WHAT NEEDS TO BE DONE:
Restate word for word the lines that run from the one containing "s.port.statusOut else 0)" to the last line of the data, both ends included.

DATA SUPPLIED:
● ● ● ●

-- ==== Sys2Proof/Machine/BytesOut.lean ====
section
/-! DEFINITION. SDO: the bytes out of a frame (R164, R174), read off what the port holds of it. -/

namespace Sys2Proof.Machine

/-- Whether the port drives SDO: in a frame that it takes. While CSN is high SDO is high-impedance (R164, R176); in a frame that is not taken
the model leaves it so (log 21). -/
def State.drivesSdo (s : State) : Bool := decide (s.port.frame = .opened) || decide (s.port.frame = .executed)

/-- Byte `j` after the result code: the response, then 0x00, or in a READ TABLE burst the copy's values for as long as the frame lasts; empty
for a byte of a record of a READ RESULT burst that is not snapshotted yet (R164, R174). -/
def Port.responseByte (p : Port) (j : Nat) : Option Byte :=
  match p.response[j]? with
  | some b => some b
  | none =>
    match p.burst with
    | .none => some 0
    | .results _ => none
    | .table copy start =>
      let k := j - p.response.length
      (tableUnit copy start (k / 2))[k % 2]?

/-- Byte `k` out of the frame in progress (R164): the status byte, 0x00 while the parameters come in, the result code after the execution,
then the response. Empty while SDO is high-impedance. -/
def State.byteOut (s : State) (k : Nat) : Option Byte :=
  match s.port.frame with
  | .none | .ignored => none
  | .opened => some (if k = 0 then s.port.statusOut else 0)
  | .executed =>
    if k = 0 then some s.port.statusOut
    else if k ≤ s.port.params then some 0
    else if k = s.port.params + 1 then s.port.resultOut.map ResultCode.code
    else s.port.responseByte (k - (s.port.params + 2))

end Sys2Proof.Machine
end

● ● ● ●

SOLUTION TO THIS TASK:
  | .opened => some (if k = 0 then s.port.statusOut else 0)
  | .executed =>
    if k = 0 then some s.port.statusOut
    else if k ≤ s.port.params then some 0
    else if k = s.port.params + 1 then s.port.resultOut.map ResultCode.code
    else s.port.responseByte (k - (s.port.params + 2))

end Sys2Proof.Machine
end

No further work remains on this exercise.